I was broken. I saw myself in these precious people. I am that man - utterly dependent & vulnerable. I am that girl - blind to the future, helpless without a loving Father.

...and i'm excited to be led down paths i have not yet traversed and to break out from the familiar into the wild unknown, gently led by the tender hand of my Father...no matter what the road ahead holds.



photo courtesy of Google ©


7 comments:

Ashley said...

Thanks so much for sharing that Lizzy!! Such a beautiful picture of the Father and his children!! I always LOVE hearing what the Lord is teaching you! Man.. sometimes I wish you guys lived closer!! :) Love ya lots friend!

Anonymous said...

Lizzy,

Thank you so much for posting this! I to have been brought to tear's as i tryed to picture this time for you.

I so want to see God in all my way's as well as through others..

You captured this very well, and allowed me to be right there.

Again...THANKYOU..

Love you so much, A. Jane

Jen and Justin said...

What a beautiful picture. Thank you for sharing...

Anonymous said...

Wow, Liz. So encouraging to me this morning...just what I've been struggling with.

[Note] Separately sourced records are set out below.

-- ==== Sys2Proof/Tests/Slice0.lean ====
section
/-! SUPPORT. The tests of the model, on fixed values that the spec gives (spec/95_test_vectors.md; "§" is a section of that file) or
that were worked out by hand from the rule named; and for every statement with hypotheses a state and operands that meet them. -/

namespace Sys2Proof.Tests

set_option Elab.async false

open Sys2Proof.Machine Sys2Proof.Claims

/-! ### Small states -/

/-- 16-bit values from an address on. -/
def words16 (a : Nat) : List Int → Memory → Memory
  | [], m => m
  | w :: rest, m => words16 (a + 2) rest (m.writeLE a 2 (BitVec.ofInt 16 w).toNat)

/-- 32-bit values from an address on. -/
def words32 (a : Nat) : List Int → Memory → Memory
  | [], m => m
  | w :: rest, m => words32 (a + 4) rest (m.writeLE a 4 (BitVec.ofInt 32 w).toNat)

/-- The reset state, running, with some registers, VL and memory. -/
def start (regs : List (Reg × Int)) (vl : Nat) (m : Memory) : State :=
  regs.foldl (fun s r => s.setReg r.1 (BitVec.ofInt 32 r.2)) { State.reset with vl := BitVec.ofNat 32 vl, mem := m, run := .run }

/-- The next state of an outcome. -/
def out (o : Host.Outcome State Fault Refusal) : State :=
  match o with
  | .next s => s
  | _ => State.reset

/-- Some registers after a command, as signed numbers. -/
def regsAfter (i : Instr) (s : State) (rs : List Reg) : List Int := rs.map (fun r => s32 ((out (exec i s)).reg r))

/-- The CAUSE, FINFO and EPC after a command. -/
def reportAfter (i : Instr) (s : State) : Cause × Word × Word :=
  ((out (exec i s)).cause, (out (exec i s)).finfo, (out (exec i s)).epc)

/-- A vector in memory after a command, and x[1]. -/
def vecAfter (i : Instr) (s : State) (ty : ElemTy) (n : Nat) : List (Int × Int) × Int :=
  ((vecRead (out (exec i s)).mem ⟨ty, 0x200, 0x280⟩ n).map (fun e => (e.re, e.im)), s32 ((out (exec i s)).reg 1))

/-- Kernel operands of 16-bit types: a at 0x200 (im 0x280), b at 0x100 (im 0x140), c at 0x180 (im 0x1C0), shifts in x[8], x[9]. -/
def kernel16 (n : Nat) (b bi c ci : List Int) (sh u : Int) : State :=
  start [(2, 0x200), (3, 0x280), (4, 0x100), (5, 0x140), (6, 0x180), (7, 0x1C0), (8, sh), (9, u)] n
    (words16 0x100 b (words16 0x140 bi (words16 0x180 c (words16 0x1C0 ci []))))

/-- Kernel operands of 32-bit types: a at 0x200, b at 0x100, c at 0x180, shifts in x[8], x[9]. -/
def kernel32 (n : Nat) (b c : List Int) (sh u : Int) : State :=
  start [(2, 0x200), (4, 0x100), (6, 0x180), (8, sh), (9, u)] n (words32 0x100 b (words32 0x180 c []))

/-- −2^31. -/
def min32 : Int := -2 ^ 31

/-! ### Well-formedness (30_encoding.md R88, R89, R92) -/

theorem test_wellFormed_refuses_odd_c16_output : (Instr.vaddC16 1 3 2 4 0 0).wellFormed = false := by decide
theorem test_wellFormed_refuses_odd_c16_input : (Instr.vscaleC16 1 2 3 3 5).wellFormed = false := by decide
theorem test_wellFormed_refuses_group_of_three_past_r15 : (Instr.calcAddS16 14 0 0 0 0).wellFormed = false := by decide
theorem test_wellFormed_refuses_group_of_two_past_r15 : (Instr.fftfC32 15 1 5).wellFormed = false := by decide
theorem test_wellFormed_admits_odd_real_output : (Instr.vmagC16 1 3 2 1).wellFormed = true := by decide
theorem test_wellFormed_admits_group_up_to_r15 : (Instr.calcAddS16 13 0 0 0 0).wellFormed = true := by decide
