-- ==== Sys2Proof/Machine/Types.lean ====
section
/-! DEFINITION. The named sets and records the manual gives: states, roles, fault kinds, table entries, frames and notices, and the
numbers under which members of lists travel (R160). -/

namespace Sys2Proof.Machine

/-! ## Named sets -/

/-- Run states of the Leg Controller (R83). -/
inductive RunState where
  | safe | ready | armed | depart | run | approach | creep | halted | serviceStop | emergencyStop | maintenance
  deriving DecidableEq, Repr

/-- Sync states of a Source Record (R25). -/
inductive SyncState where
  | hunt | sync | coast | lost
  deriving DecidableEq, Repr

/-- Direction of a leg or of travel (00_scope, Cars and direction). -/
inductive Dir where
  | down | up
  deriving DecidableEq, Repr

/-- The three stop places (R14). -/
inductive Place where
  | bottom | loop | top
  deriving DecidableEq, Repr

/-- The two cars; each names its own loop track (R22). -/
inductive Car where
  | a | b
  deriving DecidableEq, Repr

/-- Roles of sources (R21). -/
inductive Role where
  | encoder | carAPosition | carBPosition | carADoors | carBDoors | tension | loopDetector | drive | console
  deriving DecidableEq, Repr

/-- Segment kinds (R11). -/
inductive SegKind where
  | plain | platform | terminal
  deriving DecidableEq, Repr

/-- Actions of the Response Table, in order of severity (R114, R116). -/
inductive Action where
  | notice | service | emergency
  deriving DecidableEq, Repr

/-- The maintenance sequence state (R164). -/
inductive MaintSeq where
  | idle | pending | frozen
  deriving DecidableEq, Repr

/-- Outcomes of a Stop Record (R109). -/
inductive StopOutcome where
  | completed | trippedService | trippedEmergency
  deriving DecidableEq, Repr

/-- Causes of a STATE_CHANGED notice (R84). -/
inductive StateCause where
  | makeReady | armLeg | disarm | enableDemand | brakesOpen | approachDistance | creepDistance | stationary | fault
  | maintenanceEntry | leaveMaintenance
  deriving DecidableEq, Repr

/-- Causes of a SOURCE_STATE notice (R43). -/
inductive SourceCause where
  | inOrder | jump | expiry | arrival | activation
  deriving DecidableEq, Repr

/-- The 31 fault kinds (R114). -/
inductive FaultKind where
  | overspeedWarning | overspeedService | overspeedEmergency | absoluteOverspeed | wrongWay | uncommandedMotion | overrun
  | encoderLost | carAPositionLost | carBPositionLost | positionDisagree | stretchLimit | consoleLost | driveLost | driveNotReady
  | doorOpenInMotion | doorSourceLost | tensionLost | slackRope | ropeOverload | estop | overtravel | ropeSlip
  | brakeReleaseTimeout | brakeFeedbackLost | directionConflict | loopDetectorMismatch | loopDetectorLost | splitStop
  | stopOutsideWindow | storeMismatch
  deriving DecidableEq, Repr

/-- Reply codes (R162). -/
inductive ReplyCode where
  | done | doneClamped | refusedState | busy | refusedSource | badIndex | badLeg | doorsOpen | notReady | frozen | checkFailed
  | storeWorn | storeFault | unknownCommand
  deriving DecidableEq, Repr

/-- The six discrete safety inputs (R131). -/
inductive InputId where
  | estop | otTop | otBottom | slip | brkS | brkE
  deriving DecidableEq, Repr

/-- The nine port counters (R152). -/
inductive PortCounter where
  | good | transmitted | framing | aborted | length | check | misaddressed | foreignDemand | queueDrop
  deriving DecidableEq, Repr

/-- The four line rates (R148). -/
inductive LineRate where
  | r115200 | r230400 | r460800 | r921600
  deriving DecidableEq, Repr

/-- The part as a whole: running, running with the start-up load in progress (R180), or held in a reset until the block under way is
finished (R178). -/
inductive Phase where
  | running | loading | finishing
  deriving DecidableEq, Repr

/-- The three kinds of reset (00_scope, Resets). -/
inductive ResetKind where
  | por | rst | restart
  deriving DecidableEq, Repr

/-- Updates the Position Estimator hands on (R61), by what the blocks that take them distinguish. `carReport` is a report that corrects an
offset (R56, R58), which re-latches in APPROACH (R97); `carSet` is one that establishes the rope or sets Off_B (R55, R57). -/
inductive Update where
  | speed | carReport | carSet | degradedChange | activation
  deriving DecidableEq, Repr

/-- The outcome of the loop condition for one track (R103). -/
inductive LoopVerdict where
  /-- satisfied with no test -/
  | free
  /-- the detector is in SYNC and reports presence -/
  | present
  /-- the detector is in SYNC and reports absence, the car inside its window -/
  | absentInside
  /-- not satisfied, and the mismatch flag is left as it is -/
  | unmet
  deriving DecidableEq, Repr

/-! ## Table entries (chapters 1, 2 and 6) -/

/-- The Line Constants record, its 28 fields in the order of R8. -/
structure LineConstants where
  lineLength : Nat
  ropeSum : Nat
  encoderScale : Nat
  vMax : Nat
  vTrip : Nat
  vDegraded : Nat
  brakingMargin : Nat
  aStop : Nat
  serviceDecel : Nat
  warnMargin : Nat
  serviceMargin : Nat
  emergencyMargin : Nat
  approachDistance : Nat
  creepDistance : Nat
  creepSpeed : Nat
  overrunTolerance : Nat
  stationaryThreshold : Nat
  stationaryTime : Nat
  brakeReleaseTimeout : Nat
  offsetSlew : Nat
  disagreementLimit : Nat
  stretchLimit : Nat
  tensionMin : Nat
  tensionMax : Nat
  qualWindow : Nat
  qualPeriod : Nat
  slipStep : Nat
  slipTime : Nat
  deriving DecidableEq, Repr

/-- One entry of the Source Table (R21). -/
structure SourceEntry where
  address : Nat
  role : Role
  lateTimeout : Nat
  maxSubs : Nat
  deriving DecidableEq, Repr

/-- The Source Table: 16 entries and the entry count (R21). -/
structure SourceTable where
  entries : Vector SourceEntry 16
  count : Nat
  deriving DecidableEq, Repr

/-- One segment of the Profile Table (R11). -/
structure Segment where
  start : Nat
  limit : Nat
  decel : Nat
  kind : SegKind
  deriving DecidableEq, Repr

/-- The Profile Table: 64 segments and the segment count (R11). -/
structure Profile where
  segs : Vector Segment 64
  count : Nat
  deriving DecidableEq, Repr

/-- A car's window at a place: low, nominal, high (R14). -/
structure Window where
  lo : Nat
  nom : Nat
  hi : Nat
  deriving DecidableEq, Repr

/-- One entry of the Stop Place Table (R14). -/
structure PlaceEntry where
  a : Window
  b : Window
  priority : Car
  deriving DecidableEq, Repr

/-- The Stop Place Table (R14). -/
structure StopPlaces where
  bottom : PlaceEntry
  loop : PlaceEntry
  top : PlaceEntry
  deriving DecidableEq, Repr

/-- One entry of the Response Table (R116). -/
structure ResponseEntry where
  action : Action
  notice : Bool
  deriving DecidableEq, Repr

/-- A table set: the five tables (R5). Entry `k - 1` of `response` is that of fault kind `k`. -/
structure TableSet where
  line : LineConstants
  sources : SourceTable
  profile : Profile
  places : StopPlaces
  response : Vector ResponseEntry 31
  deriving DecidableEq, Repr

/-! ## Records the blocks keep -/

/-- A timer: stopped, or running with its expiry time. -/
abbrev Timer := Option Time

/-- The five counters of a Source Record and their rollover flag (R41). -/
structure SourceCounters where
  accepted : BitVec 16
  lost : BitVec 16
  late : BitVec 16
  jumps : BitVec 16
  substitutes : BitVec 16
  rollover : Bool
  deriving DecidableEq, Repr

/-- A Source Record (R25). -/
structure SourceRecord where
  sync : SyncState
  baselineHeld : Bool
  expected : BitVec 8
  subs : Nat
  timer : Timer
  counters : SourceCounters
  lastPayload : Option (List Byte)
  deriving DecidableEq, Repr

/-- The encoder sample against which the next delta is taken (R46). -/
structure EncoderBaseline where
  count : BitVec 24
  stamp : BitVec 16
  deriving DecidableEq, Repr

/-- The Position Estimator's state (R46). R_µm is the real part plus coast travel, clamped, and is computed (R53). `statTime` is the
stationary time in force at the last speed update, by which an expiry re-arms the stationary timer (R62, R63, log 37). -/
structure Estimator where
  real : Nat
  coast : Int
  baseline : Option EncoderBaseline
  v : Nat
  dir : Dir
  offA : Int
  offB : Int
  ropeEst : Bool
  offBSet : Bool
  agedA : Bool
  agedB : Bool
  degraded : Bool
  statTimer : Timer
  statTime : Nat
  deriving DecidableEq, Repr

/-- A point of a Restriction List (R18, R19). -/
structure Point where
  chainage : Nat
  speed : Nat
  decel : Nat
  deriving DecidableEq, Repr

/-- The Envelope Unit's state (R65). -/
structure Envelope where
  uphill : List Point
  downhill : List Point
  eA : Nat
  eB : Nat
  eT : Option Nat
  e : Nat
  deriving DecidableEq, Repr

/-- A Stop Record (R109). -/
structure StopRecord where
  number : BitVec 16
  leg : BitVec 16
  dir : Dir
  place : Place
  rStar : Nat
  finalR : Nat
  error : Int
  aPos : Nat
  bPos : Nat
  aInside : Bool
  bInside : Bool
  split : Bool
  degraded : Bool
  outcome : StopOutcome
  deriving DecidableEq, Repr

/-- The Leg Controller's state and its two outputs DRA and DRB (R83, R102). -/
structure Leg where
  run : RunState
  active : Bool
  number : BitVec 16
  dir : Dir
  endPlace : Place
  rStar : Nat
  frozen : Bool
  split : Bool
  haltPlace : Option Place
  brakeTimer : Timer
  mismatchA : Bool
  mismatchB : Bool
  log : List StopRecord
  lastRecord : BitVec 16
  dra : Bool
  drb : Bool
  deriving DecidableEq, Repr

/-- A fault record (R122). -/
structure FaultRecord where
  kind : FaultKind
  firstTime : Time
  stateAtRaise : RunState
  rMm : Nat
  aPos : Nat
  bPos : Nat
  count : Nat
  deriving DecidableEq, Repr

/-- One discrete input: its raw history, newest first, and its qualified value (R112). -/
structure Input where
  history : List Bool
  qualified : Bool
  deriving DecidableEq, Repr

/-- The six discrete inputs (R131). -/
structure Inputs where
  estop : Input
  otTop : Input
  otBottom : Input
  slip : Input
  brkS : Input
  brkE : Input
  deriving DecidableEq, Repr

Thank you for sharing!!! Love you!
Shar

Rose M. Lantz said...

to my sweet friend,
I absolutely love that God would place you in my life and allow me to have a friendship with you....You are indeed a beautiful woman of God and your heart for God is so big....I saw you posted your blog late last night but I couldn't read it since we were getting ready for bed, I was so excited to read it this morning. Beautifully written....I was so ecouraged! Thank you for sharing!

Melissa said...

Beautiful Lizzy! Thank you so much for sharing. I love that you said with a gentle whisper. Reminds me of Elijah when God was not in the fire or tornado etc. He is in a gentle whisper. Quiet time is important, how else our we to hear our Father? Thank you again!

Kate Van said...

sweet thoughts Liz- thank you sis. love you and miss you every day!